In contrast, my group is using a revolutionary new approach. We have the ability to genetically manipulate individual types of neurons to be sensitive to light. This is carried out with the incorporation light gated ion channels such as channelrhodopsin on the cell surface of the neurons. With this technique it is possible to target individual cells and define individual action potentials. We can tune the neural ‘song’ up to 40Hz which is sufficient for the parvocellular retinal pathway, and are looking at improving kinetics for the phasic retinal ganglion cells of the magnocellular pathway.
I have ongoing collaborations with the Hankins lab at Oxford University and the Burrone Lab at Kings College, London, to develop the biology, and with Dr. Konstantin Nikolic, also at the Institute of Biomedical Engineering, Imperial College, to develop a better understanding of the biophysics of these opsins.
Optoelectronic retinal stimulator
Effective optical stimulation of large numbers of neuron cells requires light emissive arrays which can be individually addressable and provide sufficient illumination intensity to stimulate the neurons. In the case of channelRhodopsin, Instantaneous light intensities of ~0.1 W/cm2 are often required, which is much higher that any commercial LCD or OLED array.

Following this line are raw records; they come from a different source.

-- ==== Sys2Proof/Laws/Decode.lean ====
section
/-! SUPPORT. The byte-order primitives (R11) and their inverses, and the lengths of encodings. -/

namespace Sys2Proof

@[simp] theorem leBytes_zero (v : Nat) : leBytes 0 v = [] := rfl

theorem leBytes_succ (w v : Nat) : leBytes (w + 1) v = BitVec.ofNat 8 v :: leBytes w (v / 256) := rfl

@[simp] theorem leUint_nil : leUint [] = 0 := rfl

@[simp] theorem leUint_cons (b : Byte) (s : List Byte) : leUint (b :: s) = b.toNat + 256 * leUint s := rfl

@[simp] theorem leBytes_length (w v : Nat) : (leBytes w v).length = w := by
  induction w generalizing v with
  | zero => rfl
  | succ w ih => simp [leBytes_succ, ih]

@[simp] theorem leBytesInt_length (w : Nat) (v : Int) : (leBytesInt w v).length = w := by
  simp [leBytesInt]

/-- A `w`-byte string is below `2^(8w)`. -/
theorem leUint_lt (s : List Byte) : leUint s < 256 ^ s.length := by
  induction s with
  | nil => simp
  | cons b s ih =>
    have := b.isLt
    simp only [leUint_cons, List.length_cons, Nat.pow_succ]
    omega

/-- Writing a number and reading it back gives the number modulo the width. -/
theorem leUint_leBytes (w v : Nat) : leUint (leBytes w v) = v % 256 ^ w := by
  induction w generalizing v with
  | zero => simp [Nat.mod_one]
  | succ w ih =>
    have h : (256 : Nat) ^ (w + 1) = 256 * 256 ^ w := by rw [Nat.pow_succ, Nat.mul_comm]
    rw [leBytes_succ, leUint_cons, ih, h, Nat.mod_mul, BitVec.toNat_ofNat]

/-- Reading a byte string and writing it back gives the string. -/
theorem leBytes_leUint (s : List Byte) : leBytes s.length (leUint s) = s := by
  induction s with
  | nil => rfl
  | cons b s ih =>
    have hb := b.isLt
    have h1 : BitVec.ofNat 8 (b.toNat + 256 * leUint s) = b := by
      apply BitVec.eq_of_toNat_eq
      simp only [BitVec.toNat_ofNat]
      omega
    have h2 : (b.toNat + 256 * leUint s) / 256 = leUint s := by omega
    rw [List.length_cons, leUint_cons, leBytes_succ, h1, h2, ih]

theorem le16_toNat (b0 b1 : Byte) : (le16 b0 b1).toNat = leUint [b0, b1] := by
  have h0 := b0.isLt
  simp only [le16, BitVec.toNat_append, leUint_cons, leUint_nil]
  rw [← Nat.shiftLeft_add_eq_or_of_lt h0, Nat.shiftLeft_eq]
  omega

theorem le32_toNat (b0 b1 b2 b3 : Byte) : (le32 b0 b1 b2 b3).toNat = leUint [b0, b1, b2, b3] := by
  have h0 := b0.isLt
  have h1 := b1.isLt
  have h2 := b2.isLt
  simp only [le32, BitVec.toNat_append, leUint_cons, leUint_nil]
  rw [← Nat.shiftLeft_add_eq_or_of_lt h0, ← Nat.shiftLeft_add_eq_or_of_lt h1, ← Nat.shiftLeft_add_eq_or_of_lt h2,
    Nat.shiftLeft_eq, Nat.shiftLeft_eq, Nat.shiftLeft_eq]
  omega

/-- The one byte of a byte. -/
theorem leBytes_one (u : Byte) : leBytes 1 u.toNat = [u] := by
  simp [leBytes_succ]

/-- A 16-bit value's two bytes assemble to it. -/
theorem le16_bytes (u : Half) : le16 (BitVec.ofNat 8 u.toNat) (BitVec.ofNat 8 (u.toNat / 256)) = u := by
  apply BitVec.eq_of_toNat_eq
  have := u.isLt
  rw [le16_toNat]
  simp only [leUint_cons, leUint_nil, BitVec.toNat_ofNat]
  omega

/-- A 32-bit value's four bytes assemble to it. -/
theorem le32_bytes (u : Word) :
    le32 (BitVec.ofNat 8 u.toNat) (BitVec.ofNat 8 (u.toNat / 256)) (BitVec.ofNat 8 (u.toNat / 256 / 256))
      (BitVec.ofNat 8 (u.toNat / 256 / 256 / 256)) = u := by
  apply BitVec.eq_of_toNat_eq
  have := u.isLt
  rw [le32_toNat]
  simp only [leUint_cons, leUint_nil, BitVec.toNat_ofNat]
  omega

/-- The same with the low byte written as a truncation, the form that simp gives it. -/
@[simp] theorem le16_setWidth (u : Half) : le16 (u.setWidth 8) (BitVec.ofNat 8 (u.toNat / 256)) = u := by
  have h : u.setWidth 8 = BitVec.ofNat 8 u.toNat := by simp
  rw [h, le16_bytes]

@[simp] theorem le32_setWidth (u : Word) :
    le32 (u.setWidth 8) (BitVec.ofNat 8 (u.toNat / 256)) (BitVec.ofNat 8 (u.toNat / 256 / 256))
      (BitVec.ofNat 8 (u.toNat / 256 / 256 / 256)) = u := by
  have h : u.setWidth 8 = BitVec.ofNat 8 u.toNat := by simp
  rw [h, le32_bytes]

theorem leBytes_le16 (b0 b1 : Byte) : leBytes 2 (le16 b0 b1).toNat = [b0, b1] := by
  rw [le16_toNat]
  exact leBytes_leUint [b0, b1]

theorem leBytes_le32 (b0 b1 b2 b3 : Byte) : leBytes 4 (le32 b0 b1 b2 b3).toNat = [b0, b1, b2, b3] := by
  rw [le32_toNat]
  exact leBytes_leUint [b0, b1, b2, b3]

end Sys2Proof
end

We therefore use arrays of novel high power GaN LED’s, which are fabricated by the Dawson group at in the University of Strathclyde and optically functionalised by the Neil group here at Imperial College. To gain maximum benefit we flip chip the light emitters onto unique CMOS control chips which we fabricate in collaboration with the Drakakis group at Imperial College. In this way, we are capable of independently stimulating thousands of addressable points, achieving maximum efficiency.
Retinomorphic imaging systems
Prosthetic visual systems need to carry out processing to mimic that of the retina which they attempt to bypass. The processing takes the form of contrast invariant image segmentation via spatial, chromatic and temporal derivatives of the original image. The exact functioning of the retina can be complex, but the mathematical functions can be treated analytically. As with the augmented vision concept, we can take a brute force approach which would result in poor performance, or a take inspiration from the retina itself.
My group is developing intelligent image processing algorithms and architectures which will be able to perform these processing algorithms in real time on mobile platforms. I have previously demonstrated the techniques in computer, CMOS chips, FPGA’s, and more recently on mobile phone processor architectures.